- **Problem requirements**: The answer is to be an exact copy of the lines below running from the line with "s.remoteWays := rfl" down to the line with "s.recvChans := rfl", both ends included, and nothing more.

- **Data extracts**:
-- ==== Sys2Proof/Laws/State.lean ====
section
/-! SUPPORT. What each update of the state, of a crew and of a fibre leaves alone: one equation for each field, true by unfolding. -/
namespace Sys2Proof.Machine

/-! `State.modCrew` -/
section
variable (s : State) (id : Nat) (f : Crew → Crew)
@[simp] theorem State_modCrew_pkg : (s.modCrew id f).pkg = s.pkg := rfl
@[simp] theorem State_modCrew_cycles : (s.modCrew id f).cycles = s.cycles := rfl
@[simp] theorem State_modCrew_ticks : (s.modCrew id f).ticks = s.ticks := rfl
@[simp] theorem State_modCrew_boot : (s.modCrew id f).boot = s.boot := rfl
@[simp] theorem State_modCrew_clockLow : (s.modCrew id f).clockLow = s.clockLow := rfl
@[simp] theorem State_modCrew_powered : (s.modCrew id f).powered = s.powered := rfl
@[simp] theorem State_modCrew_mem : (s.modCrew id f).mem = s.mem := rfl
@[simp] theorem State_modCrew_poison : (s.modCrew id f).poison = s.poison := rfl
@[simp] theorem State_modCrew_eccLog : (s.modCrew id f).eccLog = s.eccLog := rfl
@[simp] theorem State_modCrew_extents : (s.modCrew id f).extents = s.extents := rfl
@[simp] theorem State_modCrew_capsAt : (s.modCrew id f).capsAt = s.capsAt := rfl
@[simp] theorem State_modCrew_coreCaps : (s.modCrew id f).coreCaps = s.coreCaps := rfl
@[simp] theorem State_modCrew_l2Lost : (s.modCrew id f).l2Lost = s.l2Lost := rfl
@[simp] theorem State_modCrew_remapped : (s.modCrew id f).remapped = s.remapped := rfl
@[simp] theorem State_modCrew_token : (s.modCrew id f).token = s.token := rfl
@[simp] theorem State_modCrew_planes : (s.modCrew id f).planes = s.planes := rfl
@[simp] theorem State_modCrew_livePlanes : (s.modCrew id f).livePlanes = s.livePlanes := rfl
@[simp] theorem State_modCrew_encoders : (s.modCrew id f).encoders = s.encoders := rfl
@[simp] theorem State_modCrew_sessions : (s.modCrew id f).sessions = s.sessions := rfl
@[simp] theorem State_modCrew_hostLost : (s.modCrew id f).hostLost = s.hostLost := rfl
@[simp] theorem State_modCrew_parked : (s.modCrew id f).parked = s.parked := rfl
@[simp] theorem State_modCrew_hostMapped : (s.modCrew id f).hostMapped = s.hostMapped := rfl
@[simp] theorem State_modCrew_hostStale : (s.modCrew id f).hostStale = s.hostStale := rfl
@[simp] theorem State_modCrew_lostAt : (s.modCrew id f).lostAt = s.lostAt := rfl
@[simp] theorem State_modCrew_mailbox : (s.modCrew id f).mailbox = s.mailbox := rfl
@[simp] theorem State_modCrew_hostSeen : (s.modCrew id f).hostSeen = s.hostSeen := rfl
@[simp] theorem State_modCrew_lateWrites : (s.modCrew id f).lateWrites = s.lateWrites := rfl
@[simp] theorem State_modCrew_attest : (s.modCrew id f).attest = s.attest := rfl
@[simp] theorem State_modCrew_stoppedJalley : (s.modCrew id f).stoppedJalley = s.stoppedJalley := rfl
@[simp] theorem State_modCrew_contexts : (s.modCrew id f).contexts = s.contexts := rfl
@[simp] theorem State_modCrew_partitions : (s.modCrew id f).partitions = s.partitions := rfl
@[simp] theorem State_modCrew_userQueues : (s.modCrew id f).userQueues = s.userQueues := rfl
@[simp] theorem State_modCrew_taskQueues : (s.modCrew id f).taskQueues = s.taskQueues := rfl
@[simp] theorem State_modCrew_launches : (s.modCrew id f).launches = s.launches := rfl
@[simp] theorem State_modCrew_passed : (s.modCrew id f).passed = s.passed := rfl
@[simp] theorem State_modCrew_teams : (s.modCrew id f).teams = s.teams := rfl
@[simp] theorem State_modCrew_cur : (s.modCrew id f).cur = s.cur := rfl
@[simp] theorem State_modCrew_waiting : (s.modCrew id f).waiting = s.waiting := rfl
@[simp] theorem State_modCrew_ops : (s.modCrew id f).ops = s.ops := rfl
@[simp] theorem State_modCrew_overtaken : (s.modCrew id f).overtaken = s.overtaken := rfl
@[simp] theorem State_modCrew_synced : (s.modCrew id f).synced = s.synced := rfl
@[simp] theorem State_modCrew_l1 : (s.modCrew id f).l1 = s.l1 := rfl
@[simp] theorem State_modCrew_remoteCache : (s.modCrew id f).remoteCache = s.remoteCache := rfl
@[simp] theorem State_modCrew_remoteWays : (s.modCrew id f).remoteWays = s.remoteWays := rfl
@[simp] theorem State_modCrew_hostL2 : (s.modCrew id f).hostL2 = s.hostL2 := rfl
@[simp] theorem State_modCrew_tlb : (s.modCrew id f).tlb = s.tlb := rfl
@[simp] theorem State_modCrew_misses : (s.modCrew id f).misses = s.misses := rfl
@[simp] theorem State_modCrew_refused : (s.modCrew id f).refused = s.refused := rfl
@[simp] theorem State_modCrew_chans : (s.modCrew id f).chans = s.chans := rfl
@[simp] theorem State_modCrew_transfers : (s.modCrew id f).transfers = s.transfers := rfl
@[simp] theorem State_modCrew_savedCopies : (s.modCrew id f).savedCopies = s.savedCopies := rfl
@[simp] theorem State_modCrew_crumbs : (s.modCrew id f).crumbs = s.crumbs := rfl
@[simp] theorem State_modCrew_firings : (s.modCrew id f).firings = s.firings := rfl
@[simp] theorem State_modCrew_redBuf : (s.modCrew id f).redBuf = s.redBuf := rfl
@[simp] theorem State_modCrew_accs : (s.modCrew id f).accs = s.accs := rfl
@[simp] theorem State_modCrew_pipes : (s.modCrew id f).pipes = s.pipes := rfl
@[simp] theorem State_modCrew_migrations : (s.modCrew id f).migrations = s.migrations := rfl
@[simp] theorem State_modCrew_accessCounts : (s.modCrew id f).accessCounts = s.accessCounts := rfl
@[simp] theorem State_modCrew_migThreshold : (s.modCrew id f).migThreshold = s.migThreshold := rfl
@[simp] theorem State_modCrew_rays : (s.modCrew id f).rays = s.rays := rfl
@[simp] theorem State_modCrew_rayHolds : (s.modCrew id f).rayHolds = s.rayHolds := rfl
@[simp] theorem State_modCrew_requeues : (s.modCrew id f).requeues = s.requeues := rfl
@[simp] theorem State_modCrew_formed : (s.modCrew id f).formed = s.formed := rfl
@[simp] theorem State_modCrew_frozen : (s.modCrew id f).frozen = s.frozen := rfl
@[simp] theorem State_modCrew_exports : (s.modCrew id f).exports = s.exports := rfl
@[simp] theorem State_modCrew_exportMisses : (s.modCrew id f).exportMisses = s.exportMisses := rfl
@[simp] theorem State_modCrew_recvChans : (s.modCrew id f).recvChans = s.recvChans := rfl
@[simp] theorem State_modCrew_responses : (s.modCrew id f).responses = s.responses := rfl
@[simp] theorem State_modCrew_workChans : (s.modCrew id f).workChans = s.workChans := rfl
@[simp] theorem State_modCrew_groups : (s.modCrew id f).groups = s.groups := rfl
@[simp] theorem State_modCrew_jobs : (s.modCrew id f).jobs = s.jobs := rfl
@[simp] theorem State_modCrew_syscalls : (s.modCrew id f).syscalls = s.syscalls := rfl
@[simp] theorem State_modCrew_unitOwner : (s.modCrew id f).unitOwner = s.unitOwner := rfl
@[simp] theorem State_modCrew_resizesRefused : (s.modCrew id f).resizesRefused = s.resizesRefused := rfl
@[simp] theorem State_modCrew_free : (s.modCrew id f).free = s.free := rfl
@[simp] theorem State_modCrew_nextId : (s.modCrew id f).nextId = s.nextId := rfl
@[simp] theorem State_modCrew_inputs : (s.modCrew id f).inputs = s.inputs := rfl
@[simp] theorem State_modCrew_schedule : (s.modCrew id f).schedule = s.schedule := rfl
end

- **Solution for this exercise**:
@[simp] theorem State_modCrew_remoteWays : (s.modCrew id f).remoteWays = s.remoteWays := rfl
@[simp] theorem State_modCrew_hostL2 : (s.modCrew id f).hostL2 = s.hostL2 := rfl
@[simp] theorem State_modCrew_tlb : (s.modCrew id f).tlb = s.tlb := rfl
@[simp] theorem State_modCrew_misses : (s.modCrew id f).misses = s.misses := rfl
@[simp] theorem State_modCrew_refused : (s.modCrew id f).refused = s.refused := rfl
@[simp] theorem State_modCrew_chans : (s.modCrew id f).chans = s.chans := rfl
@[simp] theorem State_modCrew_transfers : (s.modCrew id f).transfers = s.transfers := rfl
@[simp] theorem State_modCrew_savedCopies : (s.modCrew id f).savedCopies = s.savedCopies := rfl
@[simp] theorem State_modCrew_crumbs : (s.modCrew id f).crumbs = s.crumbs := rfl
@[simp] theorem State_modCrew_firings : (s.modCrew id f).firings = s.firings := rfl
@[simp] theorem State_modCrew_redBuf : (s.modCrew id f).redBuf = s.redBuf := rfl
@[simp] theorem State_modCrew_accs : (s.modCrew id f).accs = s.accs := rfl
@[simp] theorem State_modCrew_pipes : (s.modCrew id f).pipes = s.pipes := rfl
@[simp] theorem State_modCrew_migrations : (s.modCrew id f).migrations = s.migrations := rfl
@[simp] theorem State_modCrew_accessCounts : (s.modCrew id f).accessCounts = s.accessCounts := rfl
@[simp] theorem State_modCrew_migThreshold : (s.modCrew id f).migThreshold = s.migThreshold := rfl
@[simp] theorem State_modCrew_rays : (s.modCrew id f).rays = s.rays := rfl
@[simp] theorem State_modCrew_rayHolds : (s.modCrew id f).rayHolds = s.rayHolds := rfl
@[simp] theorem State_modCrew_requeues : (s.modCrew id f).requeues = s.requeues := rfl
@[simp] theorem State_modCrew_formed : (s.modCrew id f).formed = s.formed := rfl
@[simp] theorem State_modCrew_frozen : (s.modCrew id f).frozen = s.frozen := rfl
@[simp] theorem State_modCrew_exports : (s.modCrew id f).exports = s.exports := rfl
@[simp] theorem State_modCrew_exportMisses : (s.modCrew id f).exportMisses = s.exportMisses := rfl
@[simp] theorem State_modCrew_recvChans : (s.modCrew id f).recvChans = s.recvChans := rfl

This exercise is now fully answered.